Understanding Depersonalisation and Derealisation
Depersonalisation and Derealisation, often abbreviated as DPDR, are clinical conditions characterised by a detached perception of one's surroundings and oneself. Patients frequently describe experiencing a surreal dizziness, feeling as though they're in a dreamlike state.
These symptoms can either manifest episodically or persistently. In severe cases, patients may find themselves unable to feel emotions due to the profound detachment they experience from their environment and their own self.
Cannabis and DPDR: The Connection
While DPDR can occur in individuals who have never consumed cannabis or any other drugs, a recurring narrative is that this surreal symptomatology first manifested during cannabis consumption and has since persisted. Some patients describe it as a lingering sensation of being "high" long after the actual intoxication has subsided.
Is Cannabis the Culprit?
It's crucial to understand that, similar to psychoses, cannabis is not the primary trigger. Cannabis cannot induce something in the psyche that wasn't already latently present and would have eventually surfaced. Just as a latent psychosis can be activated by cannabis, a latent DPDR can be triggered by cannabis consumption, especially when the THC content is high and the user's mood is negative.
About 2% of the population carry a latent DPDR, which can suddenly manifest due to various emotional influences, such as prolonged stress, traumatic experiences, or even cannabis consumption.
DPDR: A Brain's Protective Mechanism?
Current scientific understanding suggests that acute DPDR might be a protective mechanism of the brain, shielding it from emotional overwhelm. The challenge arises when this mechanism overreacts, leading to a prolonged disconnection between the external world and emotional experience.
Whether the triggering stimulus is a traumatic everyday situation or an anxiety-inducing drug influence is irrelevant; both can activate this protective function.

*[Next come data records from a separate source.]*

-- ==== Sys2Proof/Machine/Flags.lean ====
section
/-! DEFINITION. The flags of `SPN_TEN_STATUS` (Table 7.8) and the indications that go to the command (R200).
-/

namespace Sys2Proof.Machine

/-- An integer MMA or a reduction sum saturated. -/
def flagIntSat : Nat := 0
/-- A block-scaled MMA saturated after four replays. -/
def flagBsSat : Nat := 1
/-- ACCMV, CVT or EWO saturated an output. -/
def flagCvtSat : Nat := 2
/-- An ATADD issued by this span saturated. -/
def flagAtaddSat : Nat := 3
/-- An instruction met a tile with mixed exponents. -/
def flagExpMixed : Nat := 4

/-- The command that the launch of span `n` works for has a saturated indication (Table 10.4). -/
def State.markSaturated (s : State) (n : Nat) : State :=
  match (s.pier n).launch with
  | some l => match s.launchExec l with
    | some _ => s.modExec l.ctx l.batch (fun e => { e with saturated := true })
    | none => s
  | none => s

/-- Set a flag of `SPN_TEN_STATUS`, which a fence freezes (R530); int_sat, bs_sat and cvt_sat are indications of the command too
(R267). -/
def State.tenFlag (s : State) (n flag : Nat) : State :=
  let s := if s.spanFenced n then s else s.modSpan n (fun x => { x with tenStatus := x.tenStatus ||| (1#5 <<< flag) })
  if flag ≤ flagCvtSat then s.markSaturated n else s

/-- Set a flag when a condition holds. -/
def State.tenFlagIf (s : State) (n flag : Nat) (c : Bool) : State := if c then s.tenFlag n flag else s

/-- The saturated sum of R199: the value and whether it saturated. -/
def satSum (w : Nat) (a b : Int) : Int × Bool := (mantClamp w (a + b), !mantFits w (a + b))

end Sys2Proof.Machine
end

Prohibition and Its Consequences
Street cannabis, readily accessible due to bureaucratic challenges associated with prescribed medical cannabis, is particularly susceptible to inducing DPDR. Many cannabis strains today are overbred, containing high THC levels and negligible CBD, which can counteract some of THC's side effects.

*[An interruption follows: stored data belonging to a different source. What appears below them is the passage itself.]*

/-- The operands of a legal GIBBS: shape, output word, bias tensor. -/
def gibbsOps (n : Nat) (t : PReg) (a b : Word) (shape : BitVec 2) (bias : Bool) (c : CellSet) (bfmt : BitVec 4) :
    Option (Nat × Nat × OpWord × Option Tens) :=
  match shapeOf shape with
  | some (m, nn) =>
    if c.ok && tileOk t.toNat m nn && decide ((opWord a).stride ≠ 0)
        && decide ((opWord a).base + (c.cols * nn - 1) * (opWord a).stride < spadUnits) then
      if bias then match fmtOf bfmt.toNat with
        | some f => if (opWord b).ok f 1 (c.rows * m) then
            some (m, nn, opWord a, some ((opWord b).tens n f (c.rows * m))) else none
        | none => none
      else some (m, nn, opWord a, none)
    else none
  | none => none

/-- Every output line of GIBBS ends inside the scratchpad: `rows` elements from the output element base of `par`. -/
def gibbsLines (par : List Byte) (o : OpWord) (rows cols : Nat) : Bool :=
  decide (512 * (o.base + (cols - 1) * o.stride) + (gibbsPar par).out + rows ≤ 8 * scratchSize)

/-- The parameter block that register value `rc` names (R346). -/
def State.gibbsBlock (s : State) (n : Nat) (rc : Word) : List Byte := s.spadBytes n (64 * natBits rc.toNat 16 0) 32

/-- GIBBS is legal at issue (R304, R330): its operands, and its output lines by the parameter block as it then stands. -/
def State.gibbsOk (s : State) (n : Nat) (t : PReg) (a b rc : Word) (shape : BitVec 2) (bias : Bool) (c : CellSet)
    (bfmt : BitVec 4) : Bool :=
  match gibbsOps n t a b shape bias c bfmt with
  | some (m, nn, o, _) => gibbsLines (s.gibbsBlock n rc) o (c.rows * m) (c.cols * nn)
  | none => false

/-- Set or clear a bit of the scratchpad. -/
def State.putSpadBit (s : State) (n off bit : Nat) (v : Bool) : State :=
  let a := off + bit / 8
  let old := (s.spadBytes n a 1).headD 0
  s.spadWrite n a [if v then old ||| (1#8 <<< (bit % 8)) else old &&& ~~~(1#8 <<< (bit % 8))]

/-- Perform GIBBS (R346, R347), each entry in its region's exponent (R185 names no GIBBS): a parameter out of range faults with PARAM_RANGE; an output line that a block changed
since issue puts past the scratchpad is an illegal operand (R330). -/
def State.doGibbs (s : State) (n pc : Nat) (t : PReg) (a b rc : Word) (shape : BitVec 2) (clr bias : Bool) (c : CellSet)
    (bfmt : BitVec 4) : State :=
  match gibbsOps n t a b shape bias c bfmt with
  | none => s
  | some (m, nn, o, bt) =>
    let p := gibbsPar (s.gibbsBlock n rc)
    let x := s.span n
    if !p.ok then s.pierFault n 0x24 pc
    else if !gibbsLines (s.gibbsBlock n rc) o (c.rows * m) (c.cols * nn) then s.pierFault n 0x11 pc
    else
      let bits := c.cells.flatMap (fun q => (tileCells m nn).map (fun ij =>
        let row := q.1 * m + ij.1
        let col := q.2.1 * nn + ij.2
        let v := (x.entryVal q.2.2 t.toNat m nn ij.1 ij.2).shift p.d
        let v := match bt with
          | some y => v.add (y.val s.spadByte 0 row)
          | none => v
        (64 * (o.base + col * o.stride), p.out + row, p.bit v row col)))
      let s := bits.foldl (fun st w => st.putSpadBit n w.1 w.2.1 w.2.2) s
      if clr then s.modSpan n (fun z => { z with acc := Store.putAll 0 (c.cells.flatMap (fun q =>
        (tileCells m nn).map (fun ij => (entryKey q.2.2 t.toNat m nn ij.1 ij.2, 0)))) z.acc }) else s

/-! ### Issue -/

/-- Issue a tensor or anneal instruction that is legal; else the operand is illegal. -/
def State.flyIf (s : State) (n : Nat) (ok : Bool) (i : SpanInstr) (p : Pier) (a b c : PReg) : State :=
  if ok then s.fly n i (p.reg a) (p.reg b) (p.reg c) p.pc else s.illegal n p.pc

/-- MMA (R333): issue. -/
def execMma (n : Fin 16) (s : State) : Out :=
  goOn (s.issue n.val (fun _ i p st => match i with
    | .mma t ra rb pair sh neg s1b c kq =>
      some (st.flyIf n.val (mmaJob n.val t (p.reg ra) (p.reg rb) pair sh neg s1b c kq).isSome i p ra rb 0)
    | _ => none))

/-- MMAZ (R333): issue. -/
def execMmaz (n : Fin 16) (s : State) : Out :=
  goOn (s.issue n.val (fun _ i p st => match i with
    | .mmaz t ra rb _ pair sh neg s1b c kq =>
      some (st.flyIf n.val (mmaJob n.val t (p.reg ra) (p.reg rb) pair sh neg s1b c kq).isSome i p ra rb 0)
    | _ => none))

/-- ACCZ (R334): issue. -/
def execAccz (n : Fin 16) (s : State) : Out :=
  goOn (s.issue n.val (fun _ i p st => match i with
    | .accz t _ sh c =>
      let ok := match shapeOf sh with
        | some (m, nn) => c.ok && tileOk t.toNat m nn
        | none => false
      some (st.flyIf n.val ok i p 0 0 0)
    | _ => none))

/-- RED (R335): issue. -/
def execRed (n : Fin 16) (s : State) : Out :=
  goOn (s.issue n.val (fun _ i p st => match i with
    | .red t ra rb sh op c axis => some (st.flyIf n.val (redOk t (p.reg ra) (p.reg rb) sh op c axis) i p ra rb 0)
    | _ => none))

/-- ACCMV (R336): issue. -/
def execAccmv (n : Fin 16) (s : State) : Out :=
  goOn (s.issue n.val (fun _ i p st => match i with
    | .accmv t ra rb _ fmt sh op c yfmt ybc _ =>
      some (st.flyIf n.val (accmvOps n.val t (p.reg ra) (p.reg rb) fmt sh op c yfmt ybc).isSome i p ra rb 0)
    | _ => none))

/-- CVT (R337): issue. -/
def execCvt (n : Fin 16) (s : State) : Out :=
  goOn (s.issue n.val (fun _ i p st => match i with
    | .cvt ra rb rc ofmt ifmt _ tr =>
      some (st.flyIf n.val (cvtOps n.val (p.reg ra) (p.reg rb) (p.reg rc) ofmt ifmt tr).isSome i p ra rb rc)
    | _ => none))

/-- EWO (R337): issue. The Z word, which it reads, is kept with the instruction. -/
def execEwo (n : Fin 16) (s : State) : Out :=
  goOn (s.issue n.val (fun _ i p st => match i with
    | .ewo rz ra rb rc zfmt xfmt yfmt _ ybc _ =>
      let ok := (ewoOps n.val (p.reg rz) (p.reg ra) (p.reg rb) (p.reg rc) zfmt xfmt yfmt ybc).isSome
      some (if ok then st.fly n.val i (p.reg ra) (p.reg rb) (p.reg rc) (p.reg rz).toNat else st.illegal n.val p.pc)
    | _ => none))

/-- FLDC accumulate (R344): issue. -/
def execFldcAccumulate (n : Fin 16) (s : State) : Out :=
  goOn (s.issue n.val (fun _ i p st => match i with
    | .fldc t ra rb rc pair sh op c _ kq =>
      if op = 0 then
        some (st.flyIf n.val (fldcJob n.val t (p.reg ra) (p.reg rb) pair sh c kq).isSome i p ra rb rc)
      else if op = 3 then some (st.illegal n.val p.pc) else none
    | _ => none))

/-- FLDC commit add (R345): issue. -/
def execFldcCommitAdd (n : Fin 16) (s : State) : Out :=
  goOn (s.issue n.val (fun _ i p st => match i with
    | .fldc t ra rb rc _ sh op c _ _ =>
      if op = 1 then some (st.flyIf n.val (fldcSlots t (p.reg rc) sh c).isSome i p ra rb rc) else none
    | _ => none))

/-- FLDC commit set (R345): issue. -/
def execFldcCommitSet (n : Fin 16) (s : State) : Out :=
  goOn (s.issue n.val (fun _ i p st => match i with
    | .fldc t ra rb rc _ sh op c _ _ =>
      if op = 2 then some (st.flyIf n.val (fldcSlots t (p.reg rc) sh c).isSome i p ra rb rc) else none
    | _ => none))

/-- GIBBS (R346): issue. -/
def execGibbs (n : Fin 16) (s : State) : Out :=
  goOn (s.issue n.val (fun _ i p st => match i with
    | .gibbs t ra rb rc sh _ bias c bfmt =>
      some (st.flyIf n.val (s.gibbsOk n.val t (p.reg ra) (p.reg rb) (p.reg rc) sh bias c bfmt) i p ra rb rc)
    | _ => none))

/-! ### Completion (R306, R308, R338) -/

/-- The effect of a tensor instruction, FLDC or GIBBS that completes. -/
def State.doTensor (s : State) (n : Nat) (f : InFlight) : State :=
  match f.instr with
  | .mma t _ _ pair sh neg s1b c kq =>
    match mmaJob n t f.a f.b pair sh neg s1b c kq with
    | some (j, a, b) => s.doMma n j (a.elems s.spadByte) (b.elems s.spadByte)
    | none => s
  | .mmaz t _ _ e pair sh neg s1b c kq =>
    match mmaJob n t f.a f.b pair sh neg s1b c kq with
    | some (j, a, b) =>
      (s.modSpan n (fun x => x.zeroTile j.t j.m j.n c (namedExp e))).doMma n j (a.elems s.spadByte) (b.elems s.spadByte)
    | none => s
  | .accz t e sh c =>
    match shapeOf sh with
    | some (m, nn) => s.modSpan n (fun x => x.zeroTile t.toNat m nn c (namedExp e))
    | none => s
  | .red t _ _ sh op c axis => s.doRed n t f.a f.b sh op c axis
  | .accmv t _ _ d fmt sh op c yfmt ybc clr => s.doAccmv n t f.a f.b d fmt sh op c yfmt ybc clr
  | .cvt _ _ _ ofmt ifmt d tr => s.doCvt n f.a f.b f.c ofmt ifmt d tr
  | .ewo _ _ _ _ zfmt xfmt yfmt d ybc op => s.doEwo n (BitVec.ofNat 64 f.aux) f.a f.b f.c zfmt xfmt yfmt d ybc op
  | .fldc t _ _ _ pair sh op c qubo kq =>
    if op = 0 then s.doFldcAcc n t f.a f.b pair sh c qubo kq
    else s.doFldcCommit n f.aux t f.c sh c (op = 2)
  | .gibbs t _ _ _ sh clr bias c bfmt => s.doGibbs n f.aux t f.a f.b f.c sh clr bias c bfmt
  | _ => s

A regulated market with quality controls could set a THC limit and guarantee a minimum CBD content, reducing excessive THC reactions. A higher susceptibility to DPDR exists during adolescence, a developmental phase for the brain. Full legalisation and strict regulation could prevent youth cannabis consumption more effectively than current measures.
Addressing DPDR: The Medical Approach
Conventional medicine doesn't yet have an approved medication specifically targeting DPDR symptoms. Occasionally, anxiety-relieving medications like SSRIs are prescribed, as DPDR often coexists with heightened anxiety or depression.

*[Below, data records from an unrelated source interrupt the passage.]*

/-! ### Links -/

/-- Messages on the links (R225-R238, R247-R254). The flit next in order is accepted: the link counts on from it, takes what
its header acknowledges and the credits that it returns, and owes one credit for it. A flit for this module has the effect of
its message, unless it waits at the link stop for tables to be installed (R374) or for the end of a march test (R364); a flit for
another module goes on, with its ttl one lower and VC3 behind a dateline, or is dropped at ttl 1. -/
def Obligations.LinkMessages : Prop :=
  ∀ (l : Fin 4) (h : FlitHdr) (s : State), Arriving s l.val h → let x := s.link l.val
    let a := s.modLink l.val (fun y => (y.corrected h).accept h s.now)
    let gets (i : Instr) (t : State) : Prop := exec i s = .next (t.pumpLink l.val).carryOn
    let run := h.run.toNat
    let src := h.src.toNat
    let reply (t : State) (tag : BitVec 16) (status : Nat) (offset : Nat) (data : List Byte) : State :=
      t.sendCompletion h tag.toNat status offset data
    let way (stop : Nat) : Prop := s.wayHeld (linkRouter l.val) stop = false
    let free (o n : Nat) : Prop := s.accessHeld l.val h o n = false
    ((a.link l.val).rxNext = h.seq + 1 ∧ (a.link l.val).fecCorr = min 0xFFFFFFFF (x.fecCorr + h.fec) ∧ (a.link l.val).nak = false ∧
      (∀ v, Store.get 0 v (a.link l.val).credits = Store.get 0 v x.credits + if v = h.crVc.toNat then h.crCount.toNat else 0) ∧
      (∀ v, Store.get 0 v (a.link l.val).owed = Store.get 0 v x.owed + if v = h.vc.toNat then 1 else 0) ∧
      (∀ before f after, x.unacked = before ++ f :: after → f.hdr.seq = h.ack → (∀ g, g ∈ before → g.hdr.seq ≠ h.ack) →
        (a.link l.val).unacked = after) ∧
      ((∀ f, f ∈ x.unacked → f.hdr.seq ≠ h.ack) → (a.link l.val).unacked = x.unacked)) ∧
    (∀ (kind : BitVec 4) (aux : BitVec 8) (payload : List Byte), s.mine h = false → let i : Instr := .flitForward l h kind aux payload
      let e := s.exitFor h.dst.toNat
      (h.ttl.toNat ≤ 1 → gets i ((a.modLink l.val (fun y => { y with drops := min 0xFFFFFFFF (y.drops + 1) })).raise (.lnk l) 4 l.val)) ∧
      (1 < h.ttl.toNat → (s.link e).takes payload.length = true → gets i (a.queueFlit e
        { hdr := { h with
            ttl := h.ttl - 1, vc := if x.dateline then 3 else h.vc, nak := false, crVc := 0, crCount := 0, fec := 0 },
          kind := kind.toNat, aux := aux.toNat, payload := payload, resent := 0, since := 0, passed := 0, body := [], own := false })) ∧
      (1 < h.ttl.toNat → (s.link e).takes payload.length = false → gets i (a.dropFlit e))) ∧
    gets (.badKind l h) ((a.modLink l.val (fun y => { y with badKind := min 0xFFFFFFFF (y.badKind + 1) })).raise (.lnk l) 3 l.val) ∧
    (s.mine h = true →
      (∀ b, gets (.flipBatch l h b) (a.takeBatch l.val run src b)) ∧
      (∀ ef entries, (∀ e, e ∈ entries → way (spanRouter e.span.toNat)) → ∃ u : State, gets (.fieldInc l h ef entries) u ∧ { u with spans := a.spans } = a ∧
        ∀ n, let more := (entries.filter (fun e => e.span.toNat = n && (s.span n).bound.isSome && !s.spanFenced n)).map
                  (fun (e : FieldIncEntry) => (e.slot.toNat, Dy.mk e.inc.toInt (ef.toInt - 16)));
          u.span n = { a.span n with eng := { a.eng n with incs := (a.eng n).incs ++ more } }) ∧
      (∀ addr wide tag value, let w := if wide then 8 else 4
        free (BitVec.toNat addr) w →
        let bad := a.firstBad false (BitVec.toNat addr) w
        let sum : Int := signedOf (8 * w) (a.readNat addr.toNat w) + signedOf (8 * w) (BitVec.toNat value)
        let low : Int := -(2 ^ (8 * w - 1) : Nat)
        let high : Int := (2 ^ (8 * w - 1) : Nat) - 1
        (addr.toNat % w ≠ 0 ∨ bad.isSome = true →
          gets (.linkAtadd l h addr wide tag value) (reply (a.noteRequest false addr.toNat w) tag 1 0 [])) ∧
        (addr.toNat % w = 0 → bad = none → gets (.linkAtadd l h addr wide tag value)
          (reply (a.writeNat addr.toNat w (unsignedOf (8 * w) (max low (min high sum)) % 2 ^ (8 * w))) tag
            (if sum < low ∨ high < sum then 2 else 0) 0 []))) ∧
      (∀ addr length tag, let n := BitVec.toNat length
        free (BitVec.toNat addr) n →
        let max_ := if s.linkSys.encAny then 208 else 224
        gets (.dmaRd l h addr length tag) ((List.range ((n + (max_ - 1)) / max_)).foldl (fun t k =>
          let o := BitVec.toNat addr + max_ * k
          let len := min max_ (n - max_ * k)
          reply t tag (if (t.firstBad false o len).isSome then 1 else 0) (max_ * k) (t.readBytes o len))
          (a.noteRequest false addr.toNat n))) ∧
      (∀ addr tag answer data, free (BitVec.toNat addr) (List.length data) → let t := (a.writeBytes (BitVec.toNat addr) data).noteSettle addr.toNat data.length
        gets (.dmaWr l h addr tag answer data)
          (if answer then reply t tag (if (a.firstBad true addr.toNat data.length).isSome then 1 else 0) 0 [] else t)) ∧
      (∀ tag status offset data, gets (.completion l h tag status offset data) a) ∧
      (way feRouter → ∀ e add error value, gets (.eventSignal l h e add error value) (a.eventOp e.toNat add value error false)) ∧
      (way feRouter → ∀ c tag packet, let y := s.ctx (Fin.val c)
        let takes : Prop := x.fwdEn = true ∧ (y.state = .active ∨ y.state = .stopped)
        let full : Prop := 2 ^ y.useRingLog2 ≤ (y.tail - y.head).toNat
        (¬ takes → gets (.fwdCmd l h c tag packet) (reply a tag 3 0 [])) ∧
        (takes → full → gets (.fwdCmd l h c tag packet) (reply a tag 4 0 [])) ∧
        (takes → ¬ full → gets (.fwdCmd l h c tag packet)
          (reply ((a.writeBytes (y.slotAddr y.tail.toNat) (bytesAt packet 0 64)).doorbell c.val (y.tail + 1)) tag 0 0 []))) ∧
      (∀ m, gets (.epochMarker l h m) (a.takeMarker run src 0 m) ∧ gets (.sweepEndMarker l h m) (a.takeMarker run src 1 m) ∧
        gets (.readyMarker l h m) (a.takeMarker run src 2 m) ∧ gets (.runStartMarker l h m) (a.takeMarker run src 3 m) ∧
        gets (.startMarker l h m) (a.takeMarker run src 4 m) ∧ gets (.settleUpMarker l h m) (a.takeMarker run src 5 m) ∧
        gets (.settleDoneMarker l h m) (a.takeMarker run src 6 m) ∧ gets (.undoEndMarker l h m) (a.takeMarker run src 7 m)) ∧
      (∀ addr least tag entry, let o := BitVec.toNat addr
        free o 16 →
        let bad := a.firstBad false o 16
        (bad.isSome = true → gets (.minIndex l h addr least tag entry) (reply (a.noteRequest false o 16) tag 1 0 [])) ∧
        (bad = none → redBetter (if least then 2 else 1) (redOf (a.readBytes o 16)) (redOf (redEntryBytes entry)) =
            redOf (a.readBytes o 16) → gets (.minIndex l h addr least tag entry) (reply a tag 0 0 [])) ∧
        (bad = none → redBetter (if least then 2 else 1) (redOf (a.readBytes o 16)) (redOf (redEntryBytes entry)) ≠
            redOf (a.readBytes o 16) →
          gets (.minIndex l h addr least tag entry) (reply (a.writeBytes o (redEntryBytes entry)) tag 0 0 []))) ∧
      (∀ module widthCap enc, gets (.param l h module widthCap enc)
        (a.modLink l.val (fun y => { y with peer := module, peerValid := true }))) ∧
      (∀ slot count, gets (.keySwitch l h slot count)
        (a.modLink l.val (fun y => { y with rxSwitch := if y.rxEnc then some (slot.val, count.toNat) else y.rxSwitch }))) ∧
      (∀ cause, gets (.down l h cause) ((a.modLink l.val (fun y =>
        { y with state := 7, peerValid := false, paramRx := false, txEnc := false, rxEnc := false, downRx := cause.toNat % 8, trainTick := s.now })).exitLost l.val)) ∧
      (∀ code lanes, gets (.width l h code lanes) (a.retrainTo l.val (min 2 code.toNat))) ∧
      gets (.retrain l h) (a.retrainTo l.val x.width) ∧
      (∀ time, gets (.ping l h time) (a.sendNeighbour l.val 15 6 (leBytes 4 s.time.sub ++ leBytes 4 s.time.sec))) ∧
      (∀ time, gets (.pong l h time) a))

Treatment primarily focuses on behavioural therapeutic approaches, mainly cognitive behavioural therapy. The primary goal is to divert attention from the symptoms and refocus on other activities, gradually reconditioning the brain to shift its perception.
The Potential of CBD
There are indications that CBD might not only mitigate the short-term side effects of THC but also alleviate DPDR itself. CBD is known for its anti-psychotic and anti-anxiety properties. An increased anxiety perception is a central DPDR symptom amplifier.
Fear of the symptoms can create a vicious cycle, perpetuating them. While there's limited clinical research on CBD and DPDR, a 2011 study demonstrated that CBD reduced feelings of Depersonalisation and Derealisation.